There was also a tremendous amount of talk about the Crown Princess’s 29-year-old son from a previous marriage, Marius Borg Høiby, who is awaiting the verdict of a trial in which he was charged with 39 offenses, including four rapes. The four alleged victims have not been publicly identified, but sensationally, one of them appeared at the conference, unannounced, in an off-the-record interview after dinner on Friday night.
I have been wondering why we have heard so little about the Høiby trial over here, given his mother’s friendship with Epstein, and the made-for-TV storyline about a young man who grew up as the troubled Black sheep and only non-Royal in his extended family. Turns out that’s because in Norway, the courts decide which foreign journalists get access to the hearings - and, beyond that, which tiny minority of those journalists get even deeper access to the in-camera testimony of the victims.
I was astonished to learn during a session featuring three European journalists who covered the case, that the victims’ testimony is not public record. In Norway, it's entirely left to the discretion of the journalists who hear it as to what to report. (Which, I would argue, puts too much responsibility on the shoulders of the press and paves the way for allegations of corruption and cronyism by the courts.)
Most stunningly of all, however, I learned that the maximum sentence Høiby can get, if he is convicted, is seven years in prison. That is: Four years for one rape, and then only one year on top of that for each of the other rapes.
Wow! Can you imagine if a man in the US were convicted of four separate rapes? In the US, the average sentence for one rape is sixteen years. If someone committed four, they’d almost certainly go to jail for life.
But in Norway, the penal system is heavily weighted towards rehabilitation. The maximum sentence, except in cases of extreme mental illness, is 21 years. And, I was told that in this small country of 5 million, this system works. Norway has one of the lowest recidivism rates in the world, often cited at approximately 20% within two years of release and 25% after five years.
That was just one of the many fascinating things I learned this past weekend. I also learned what Masaana Egede, the CEO and editor-in-chief at Mediehuset Sermitsiaq, Greenland’s only newspaper, felt when Donald Trump Jr, and co, landed on his shores.
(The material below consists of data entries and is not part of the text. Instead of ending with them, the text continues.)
-- ==== Sys2Proof/Certificates/Slice0/Obligations.lean ====
section
/-! DEFINITION. The statements for the provers. Each formalises rules of spec/, named in its docstring. The predicates in
`Sys2Proof.Claims` say in the spec's own terms, on raw bytes, what several statements share. -/

namespace Sys2Proof.Claims

open Machine

/-- The table of R49 on the raw operand byte: 0 to 3 the byte itself, 4, 5, 6 the current A, B, C, and no value above. -/
def comboByte (opd : Byte) (s : State) : Option Nat :=
  if opd.toNat < 4 then some opd.toNat
  else if opd.toNat = 4 then some s.a
  else if opd.toNat = 5 then some s.b
  else if opd.toNat = 6 then some s.c
  else none

/-- The opcode byte at IP and the operand byte at IP + 1. -/
def opcodeAt (s : State) : Byte := s.rom.read s.ip
def operandAt (s : State) : Byte := s.rom.read (s.ip + 1)

/-- The step of a Running block that finds the combo instruction `opcode` at IP: MissingOperand without an operand byte,
ReservedCombo on an operand byte with no value, and otherwise exactly `effect` of the value. -/
def ComboInstruction (opcode : Byte) (effect : Nat → State → State) : Prop :=
  ∀ s : State, s.status = .running → s.ip < s.romLen → opcodeAt s = opcode →
    (s.ip + 1 = s.romLen → step s = .next { s with status := .faulted .missingOperand }) ∧
    (s.ip + 1 < s.romLen → 7 ≤ (operandAt s).toNat → step s = .next { s with status := .faulted .reservedCombo }) ∧
    (s.ip + 1 < s.romLen → ∀ v, comboByte (operandAt s) s = some v → step s = .next (effect v s))

/-- The same for an instruction whose operand byte is a literal or is ignored: no operand byte faults. -/
def ByteInstruction (opcode : Byte) (effect : Nat → State → State) : Prop :=
  ∀ s : State, s.status = .running → s.ip < s.romLen → opcodeAt s = opcode →
    (s.ip + 1 = s.romLen → step s = .next { s with status := .faulted .missingOperand }) ∧
    (s.ip + 1 < s.romLen → step s = .next (effect (operandAt s).toNat s))

/-- The register each instruction may write (R12). -/
def mayWrite : Instr → Option Reg
  | .adv _ => some .a
  | .bxl _ => some .b
  | .bst _ => some .b
  | .jnz _ => none
  | .bxc _ => some .b
  | .out _ => none
  | .bdv _ => some .b
  | .cdv _ => some .c

end Sys2Proof.Claims

open Sys2Proof Sys2Proof.Machine Sys2Proof.Claims

/-! ### Encoding and decoding -/

/-- Words written out from R54's patterns, with operands of each kind, decode to the instructions they stand for. -/
def Obligations.SampleWordsDecode : Prop :=
  decode [0x00, 0x03] = .ok (.adv (.imm 3), []) ∧
  decode [0x01, 0x07] = .ok (.bxl 7, []) ∧
  decode [0x02, 0x06] = .ok (.bst (.reg .c), []) ∧
  decode [0x03, 0x08] = .ok (.jnz 8, []) ∧
  decode [0x04, 0xFF] = .ok (.bxc 255, []) ∧
  decode [0x05, 0x04] = .ok (.out (.reg .a), []) ∧
  decode [0x06, 0x05] = .ok (.bdv (.reg .b), []) ∧
  decode [0x07, 0x07] = .ok (.cdv (.reserved 7), []) ∧
  decode [0x08, 0x00] = .error (.illegalOpcode 8) ∧
  decodeTableWord 16 0x0605 = some (.bdv (.reg .b))

/-- The opcode map: the opcode byte selects the instruction, all eight are assigned, and 8 to 255 are illegal and are not
decoded by their low three bits (30_encoding.md sections 5 and 6). -/
def Obligations.OpcodeByteSelectsInstruction : Prop :=
  ∀ (opd : Byte) (rest : List Byte),
    decode (0 :: opd :: rest) = .ok (.adv (Combo.ofByte opd), rest) ∧
    decode (1 :: opd :: rest) = .ok (.bxl opd, rest) ∧
    decode (2 :: opd :: rest) = .ok (.bst (Combo.ofByte opd), rest) ∧
    decode (3 :: opd :: rest) = .ok (.jnz opd, rest) ∧
    decode (4 :: opd :: rest) = .ok (.bxc opd, rest) ∧
    decode (5 :: opd :: rest) = .ok (.out (Combo.ofByte opd), rest) ∧
    decode (6 :: opd :: rest) = .ok (.bdv (Combo.ofByte opd), rest) ∧
    decode (7 :: opd :: rest) = .ok (.cdv (Combo.ofByte opd), rest) ∧
    ∀ x : Byte, 8 ≤ x.toNat → decode (x :: opd :: rest) = .error (.illegalOpcode x)

/-- Decoding the encoding of a well-formed instruction gives it back, with whatever bytes come after. -/
def Obligations.DecodeOfEncode : Prop :=
  ∀ (i : Instr) (rest : List Byte), i.wf = true → decode (encode i ++ rest) = .ok (i, rest)

/-- Whatever decodes is the encoding of a well-formed instruction, so no two words stand for one instruction and no bit of
a word is dropped. -/
def Obligations.EncodeOfDecode : Prop :=
  ∀ (bytes rest : List Byte) (i : Instr), decode bytes = .ok (i, rest) → i.wf = true ∧ bytes = encode i ++ rest

/-- The word W of the opcode table is ROM[IP] * 256 + ROM[IP + 1] (30_encoding.md section 1). -/
def Obligations.TableWordIsTheBytePair : Prop :=
  ∀ (opc opd : Byte) (i : Instr),
    decodeTableWord 16 (opc.toNat * 256 + opd.toNat) = some i ↔ decode [opc, opd] = .ok (i, [])

/-- R47: the operand kind is decided by the opcode byte alone, in the decoded instruction and in the dispatch table. -/
def Obligations.OperandKindIsStatic : Prop :=
  ∀ (opc opd : Byte) (i : Instr), decode [opc, opd] = .ok (i, []) →
    i.kind = (controlOf (opc.extractLsb' 0 3)).kind ∧
    (i.kind = .combo ↔ opc.toNat ∈ [0, 2, 5, 6, 7]) ∧
    (i.kind = .literal ↔ opc.toNat ∈ [1, 3]) ∧
    (i.kind = .ignored ↔ opc.toNat = 4)

/-- R49: the combo value of every operand byte, and ReservedCombo for 7 to 255 in each of the five combo instructions. -/
def Obligations.ComboOperandTable : Prop :=
  ∀ (opd : Byte) (s : State),
    comboValue (Combo.ofByte opd) s = comboByte opd s ∧
    (7 ≤ opd.toNat →
      ∀ i ∈ [Instr.adv (Combo.ofByte opd), .bst (Combo.ofByte opd), .out (Combo.ofByte opd), .bdv (Combo.ofByte opd),
          .cdv (Combo.ofByte opd)],
        exec i s = .next { s with status := .faulted .reservedCombo })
I also sat through a riveting, emotional seminar from a team of British Guardian journalists who investigated the new, troubling “Free Birth” movement in the US. Why, I wondered, is this important topic under-reported here? (As if on cue, the New York Times reported on it yesterday.)
And I sat through illuminating sessions from Dylan Freedman, the New York Times’ AI editor, and Foeke Postma from Bellingcat. I learned about OSINT. And the BBC’s undercover journalism. And much, much more.
Most of all, I learned that the Norwegian press is vibrant, energetic, and engaged.
And, yes, I also did get to see Verdens Ende [The End of the World] on a glorious sunny day.













Wow…there is so much good … and bad … in the world.
The crown princess should know, the purpose of the exercise is justice for the victims. Failure to follow through in her commitment to protect her people is a failure to do her job, regardless of her health. She is naive to think the 'Epstein' class is monogenerational, this culture continues. She is just as responsible as the rest of the world to stop it.